In the soul of the bachelor the combat is more equal. The instinct of honesty has but a single antagonist to overcome, and that antagonist, in the case of the average man, is not fearsome. Avarice is not a common masculine failing. Few men, with only their own welfare to think of, show a very ardent yearning for money. The typical bachelor is a contented fellow. He settles down, by the time he is 30, into a rut of living, and in that rut he is happy. He knows very well that, by extra exertion, he might make more money, but he is firmly convinced that the money would not be worth the exertion.
But a man with a family on his hands snores beneath no such shady palm. Few married women, it is probable, find it impossible to imagine a more agreeable condition of life than that in which they are placed. Discontent, in truth, is the hallmark of the sex. Nine women out of 10 are constantly harassed and made unhappy by the superior social or sartorial splendors of other women. This unhappiness translates itself into the idea that some definite state of superiority would be agreeable. In other words, every woman cherishes the belief that it would be a nice thing if her husband made more money.

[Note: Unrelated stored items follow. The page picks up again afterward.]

-- ==== Sys2Proof/Laws/Frames.lean ====
section
/-! SUPPORT. The frame of every shared operation: the blocks of the state that it leaves unchanged. A block that a
lemma does not name may change. -/

namespace Sys2Proof.Machine

@[simp] theorem State.at_frame (s : State) (t : Moment) :
    (State.at s t).raceCount = s.raceCount
      ∧ (State.at s t).pending = s.pending
      ∧ (State.at s t).cfl = s.cfl
      ∧ (State.at s t).fli = s.fli
      ∧ (State.at s t).au = s.au
      ∧ (State.at s t).wq = s.wq
      ∧ (State.at s t).isc = s.isc
      ∧ (State.at s t).de = s.de
      ∧ (State.at s t).cp = s.cp
      ∧ (State.at s t).shu = s.shu
      ∧ (State.at s t).lu = s.lu
      ∧ (State.at s t).mlc = s.mlc
      ∧ (State.at s t).rti = s.rti
      ∧ (State.at s t).pp = s.pp := by
  unfold State.at
  simp

@[simp] theorem raise_frame (e : Event) (s : State) :
    (raise e s).clock = s.clock
      ∧ (raise e s).raceCount = s.raceCount
      ∧ (raise e s).pending = s.pending
      ∧ (raise e s).cfl = s.cfl
      ∧ (raise e s).fli = s.fli
      ∧ (raise e s).au = s.au
      ∧ (raise e s).wq = s.wq
      ∧ (raise e s).isc = s.isc
      ∧ (raise e s).de = s.de
      ∧ (raise e s).cp = s.cp
      ∧ (raise e s).shu = s.shu
      ∧ (raise e s).lu = s.lu
      ∧ (raise e s).mlc = s.mlc
      ∧ (raise e s).rti = s.rti
      ∧ (raise e s).pp.butEvents = s.pp.butEvents := by
  unfold raise
  simp

@[simp] theorem popEvent_frame (s : State) :
    (popEvent s).clock = s.clock
      ∧ (popEvent s).raceCount = s.raceCount
      ∧ (popEvent s).pending = s.pending
      ∧ (popEvent s).cfl = s.cfl
      ∧ (popEvent s).fli = s.fli
      ∧ (popEvent s).au = s.au
      ∧ (popEvent s).wq = s.wq
      ∧ (popEvent s).isc = s.isc
      ∧ (popEvent s).de = s.de
      ∧ (popEvent s).cp = s.cp
      ∧ (popEvent s).shu = s.shu
      ∧ (popEvent s).lu = s.lu
      ∧ (popEvent s).mlc = s.mlc
      ∧ (popEvent s).rti = s.rti
      ∧ (popEvent s).pp.butEvents = s.pp.butEvents := by
  unfold popEvent
  simp

@[simp] theorem setHeld_frame (b : Producer) (fs : List Frame) (s : State) :
    (setHeld b fs s).clock = s.clock ∧ (setHeld b fs s).raceCount = s.raceCount ∧ (setHeld b fs s).pending = s.pending
      ∧ (setHeld b fs s).cfl = s.cfl ∧ (setHeld b fs s).fli = s.fli ∧ (setHeld b fs s).au.entries = s.au.entries
      ∧ (setHeld b fs s).wq.records = s.wq.records ∧ (setHeld b fs s).wq.plan = s.wq.plan
      ∧ (setHeld b fs s).isc.store = s.isc.store ∧ (setHeld b fs s).isc.crcArea = s.isc.crcArea
      ∧ (setHeld b fs s).isc.directory = s.isc.directory ∧ (setHeld b fs s).de = s.de ∧ (setHeld b fs s).cp = s.cp
      ∧ (setHeld b fs s).shu.holds = s.shu.holds ∧ (setHeld b fs s).lu.loans = s.lu.loans
      ∧ (setHeld b fs s).lu.day = s.lu.day ∧ (setHeld b fs s).mlc = s.mlc ∧ (setHeld b fs s).pp = s.pp := by
  cases b <;> simp [setHeld]

@[simp] theorem setHeld_au (b : Producer) (fs : List Frame) (s : State) (h : b ≠ .au) : (setHeld b fs s).au = s.au := by
  cases b <;> simp_all [setHeld]

@[simp] theorem setHeld_wq (b : Producer) (fs : List Frame) (s : State) (h : b ≠ .wq) : (setHeld b fs s).wq = s.wq := by
  cases b <;> simp_all [setHeld]

@[simp] theorem setHeld_isc (b : Producer) (fs : List Frame) (s : State) (h : b ≠ .isc) :
    (setHeld b fs s).isc = s.isc := by
  cases b <;> simp_all [setHeld]

@[simp] theorem setHeld_shu (b : Producer) (fs : List Frame) (s : State) (h : b ≠ .shu) :
    (setHeld b fs s).shu = s.shu := by
  cases b <;> simp_all [setHeld]

@[simp] theorem setHeld_lu (b : Producer) (fs : List Frame) (s : State) (h : b ≠ .lu) : (setHeld b fs s).lu = s.lu := by
  cases b <;> simp_all [setHeld]

@[simp] theorem setHeld_rti (b : Producer) (fs : List Frame) (s : State) (h : b ≠ .rti) :
    (setHeld b fs s).rti = s.rti := by
  cases b <;> simp_all [setHeld]

theorem tryOffer_cases {f : Frame} {s s' : State} (h : tryOffer f s = some s') :
    s' = s ∨ s' = { s with fli := { s.fli with queue := s.fli.queue ++ [f] } } := by
  unfold tryOffer at h
  repeat' split at h
  all_goals simp_all

@[simp] theorem changeAuction_frame (order : OrderSerial) (f : AuctionEntry → AuctionEntry) (s : State) :
    (changeAuction order f s).clock = s.clock
      ∧ (changeAuction order f s).raceCount = s.raceCount
      ∧ (changeAuction order f s).pending = s.pending
      ∧ (changeAuction order f s).cfl = s.cfl
      ∧ (changeAuction order f s).fli = s.fli
      ∧ (changeAuction order f s).wq = s.wq
      ∧ (changeAuction order f s).isc = s.isc
      ∧ (changeAuction order f s).de = s.de
      ∧ (changeAuction order f s).cp = s.cp
      ∧ (changeAuction order f s).shu = s.shu
      ∧ (changeAuction order f s).lu = s.lu
      ∧ (changeAuction order f s).mlc = s.mlc
      ∧ (changeAuction order f s).rti = s.rti
      ∧ (changeAuction order f s).pp = s.pp := by
  unfold changeAuction
  simp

Naturally enough, the married man is brought under the sway of that belief. Beginning, perhaps, by protesting against it, he ends by accepting it. And in his acceptance of it, not only the negative desire to escape criticism and upbraiding, but also the positive desire to be generous plays a part. That is to say, a married man’s eagerness to get more money for his wife is, in part at least, a very worthy thing. Loving and revering her, he wants to surround her with comforts and luxuries. His dreams of wealth are indistinguishable, indeed, from dreams of arraying her in costly raiment and of giving her the opportunity to break the hearts of other less fortunate women.
These considerations are at the bottom of Dr. Wilson’s new jehad. He distrusts the married man; he trusts the bachelor. Both, perhaps, are equally honest at heart, but the temptations of the first are infinitely more powerful than the temptations of the other. A bachelor who permits himself to be bribed is frankly a scoundrel, but a married man who permits himself to be bribed may be moved by a generous and entirely worthy impulse to give his beloved wife an automobile or an opera cloak, his son a college education, his daughter a trip to Europe, or his mother-in-law a new set of artificial teeth.
Such impulses, whatever their surface virtue, corrupt and corrode the morals. They give temptation the force of a zymotic disease. The only man, indeed, who can afford to be absolutely and chemically pure is that man who has no one dependent on him and doesn’t care a hoot what happens to him—in brief, the honest bachelor.